Et puis il y a de nombreux cas où la santé mentale rentre en ligne de compte, et on n’a pas de psychologue sur place. Alors, dans une situation que je ne peux pas démêler, ça m’arrive d’appeler une psychologue du travail d’agence. Je réoriente la personne vers elle pour une ou deux séances. Pour un autre regard sur ses blocages et ses possibilités.
D’une manière générale, ça commence à aller mieux, mais j’ai mis presque un an à m’intégrer. Au départ je n’étais convié à aucune réunion. Maintenant ça y est, parce que je suis plutôt sociable… Je commence à connaître du monde, il y a du passage dans mon bureau. J’ai reconstitué un réseau localement. Je croise mes informations avec une ancienne collègue, au sujet des chantiers d’insertion. Avec les assistantes sociales, on arrive à échanger sur les dossiers sans se dire plus que le nécessaire, c’est plus fluide.

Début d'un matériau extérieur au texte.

/-- R78: the check of H1 can only set its mark and post its limit. -/
theorem State.checkH1_disc (s : State) (l : Option Label) :
    ∃ b, (s.checkH1 l).disc = { s.disc with h1Passed := b } := by
  unfold State.checkH1
  split
  · exact ⟨true, rfl⟩
  · exact ⟨s.disc.h1Passed, rfl⟩

theorem State.checkH1_mask (s : State) (l : Option Label) : (s.checkH1 l).notices.mask = s.notices.mask := by
  unfold State.checkH1
  split <;> simp

/-- R79, R83: a count that has reached H2 expires. -/
theorem State.checkH2_reached {s : State} (l : Option Label) (h : s.disc.settings.h2 ≤ s.disc.elapsed) :
    (s.checkH2 l).disc = { s.disc with state := .free, expired := true, elapsed := 0, h1Passed := false } ∧
      (NoticeKind.discState ∉ s.notices.mask →
        (s.checkH2 l).lists (.discState s.disc.state .free s.selector.selected .expired) l) := by
  unfold State.checkH2
  rw [if_pos h]
  refine ⟨rfl, fun hm => ?_⟩
  exact (State.postsOnly_post (ks := [.holdoverLimit]) rfl (by simp [NoticeData.kind]) l).lists
    (by simp [NoticeData.kind]) (State.lists_post l hm)

/-- R78, R79: the timers raise the count of a HOLDOVER that stood before, and expire it where the count reaches H2. -/
theorem State.awaitsEnd.holdover (h : t.awaitsEnd s (.holdover :: xs)) (hx : Reaction.holdover ∉ xs)
    (hset : Reaction.settings ∉ xs) (hs : s.disc.state = .holdover) :
    (t.holdoverTick false none).awaitsEnd s xs ∨ (t.holdoverTick false none).ended s := by
  have stood : t.disc.state = .holdover := h.state.trans hs
  have unstaged : t.disc.staged = none := h.staged (by simpa using hset)
  have inForce : t.disc.settings = s.nextSettings := by
    rw [← h.settings, State.nextSettings, unstaged, Option.getD_none]
  have count : t.disc.elapsed = s.disc.elapsed := h.elapsed List.mem_cons_self
  have tick : t.holdoverTick false none =
      ((({ t with disc := { t.disc with elapsed := t.disc.elapsed + 1 } } : State).checkH1 none).checkH2 none) :=
    if_pos ⟨stood, rfl⟩
  generalize hu : ({ t with disc := { t.disc with elapsed := t.disc.elapsed + 1 } } : State).checkH1 none = u at tick
  obtain ⟨b, disc⟩ := State.checkH1_disc ({ t with disc := { t.disc with elapsed := t.disc.elapsed + 1 } } : State) none
  have mask := State.checkH1_mask ({ t with disc := { t.disc with elapsed := t.disc.elapsed + 1 } } : State) none
  have selector : u.selector = t.selector := by rw [← hu]; simp
  rw [hu] at disc mask
  rw [tick]
  by_cases h2 : s.nextSettings.h2 ≤ s.disc.elapsed + 1
  · right
    obtain ⟨after, listed⟩ := State.checkH2_reached (s := u) none (by rw [disc]; simpa only [inForce, count] using h2)
    refine ⟨by rw [after], by rw [after, disc]; exact h.entry, by simp [selector, h.selector],
      Or.inr ⟨hs, h2, fun hm => ?_⟩⟩
    have := listed (by rw [mask]; rwa [h.mask])
    rwa [disc, selector, h.selector, show ({ t.disc with elapsed := t.disc.elapsed + 1, h1Passed := b } : Discipline).state =
      .holdover from stood] at this
  · left
    have below : u.checkH2 none = u := if_neg (by rw [disc]; simpa only [inForce, count] using h2)
    rw [below]
    exact ⟨by rw [disc]; exact h.state, by rw [disc]; exact h.entry, by rw [disc]; exact h.expired,
      selector.trans h.selector, mask.trans h.mask, by rw [State.nextSettings, disc]; exact h.settings,
      fun _ => by rw [disc]; exact unstaged, fun hmem => absurd hmem hx⟩

/-- One reaction from a state that awaits the range end: it still awaits it, or has ended; the range end itself ends it. -/
theorem State.awaitsEnd.react (h : t.awaitsEnd s (x :: xs)) (hq : t.quietFor c (x :: xs)) (hlabel : c.label = none)
    (hend : c.rangeEnd = true) (hold : c.wasHoldover = decide (s.disc.state = .holdover)) (hs : s.disc.state ≠ .free)
    (hset : x = .holdover → Reaction.settings ∉ xs) :
    (x ≠ .rangeEnd ∧ (t.react c x).awaitsEnd s xs) ∨ (t.react c x).ended s := by
  obtain ⟨hx, -⟩ := List.nodup_cons.1 hq.nodup
  have mask : (t.react c x).notices.mask = s.notices.mask := (t.react_postsOnly c x).1.trans h.mask
  have kept : (t.react c x).disc = t.disc → x ≠ .settings → (t.react c x).awaitsEnd s xs := fun hd hne =>
    ⟨by rw [hd]; exact h.state, by rw [hd]; exact h.entry, by rw [hd]; exact h.expired, hq.selector.trans h.selector,
      mask, by rw [State.nextSettings, hd]; exact h.settings,
      fun hm => by rw [hd]; exact h.staged (by simp [hm, hne.symm]),
      fun hm => by rw [hd]; exact h.elapsed (List.mem_cons_of_mem _ hm)⟩
  cases x with
  | rangeEnd =>
    right
    simp only [State.react, hend, hlabel, if_true]
    exact h.rangeEnd hs
  | review r =>
    exact Or.inl ⟨by simp, kept (State.react_quietReview (hq.quiet r List.mem_cons_self)).1 (by simp)⟩
  | settings =>
    have hd : (t.react c .settings).disc = _ := t.discSettingsInForce_disc
    refine Or.inl ⟨by simp, ⟨by rw [hd]; exact h.state, by rw [hd]; exact h.entry, by rw [hd]; exact h.expired,
      hq.selector.trans h.selector, mask, ?_, fun _ => by rw [hd],
      fun hm => by rw [hd]; exact h.elapsed (List.mem_cons_of_mem _ hm)⟩⟩
    rw [State.nextSettings, hd]
    exact h.settings
  | holdover =>
    by_cases hh : s.disc.state = .holdover
    · have tick : t.react c .holdover = t.holdoverTick false none := by simp [State.react, hlabel, hold, hh]
      rw [tick]
      exact (h.holdover hx (hset rfl) hh).imp (fun ha => ⟨by simp, ha⟩) id
    · have same : t.react c .holdover = t := State.holdoverTick_of_ne _ _ (by rwa [h.state])
      exact Or.inl ⟨by simp, kept (by rw [same]) (by simp)⟩
  | _ =>
    exact Or.inl ⟨by simp, kept (t.react_disc c (by simp) (by simp) (by simp) (by simp)) (by simp)⟩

Et, surtout, je m’efforce de rester en bonne santé. D’abord ne pas tomber malade. Et garder l’esprit clair. Ne pas faire comme cette conseillère, qui a prêté de l’argent à un bénéficiaire. Je lui ai dit “Arrête, mais arrête ça tout de suite ! » Je n’en suis pas là. J’ai quand même plus d’endurance.
Tenir, dans ce métier, ça passe aussi par une bonne capacité à ne pas obéir à des injonctions impossibles. Il y a beaucoup de tâches administratives, puisqu’on est censé rendre des comptes au Fonds Social Européen. La Direction de Pôle Emploi veut des entrées, il faut prescrire. Ils ne savent pas ce qu’il y a derrière, ils s’en balancent, débrouille-toi sur ton site tout seul. Mais tous leurs dossiers à la noix, je m’en tape, je ne vais quand même pas passer ma vie à les comptabiliser, avec toutes ces situations pourries que je dois traiter j’ai quand même autre chose à faire !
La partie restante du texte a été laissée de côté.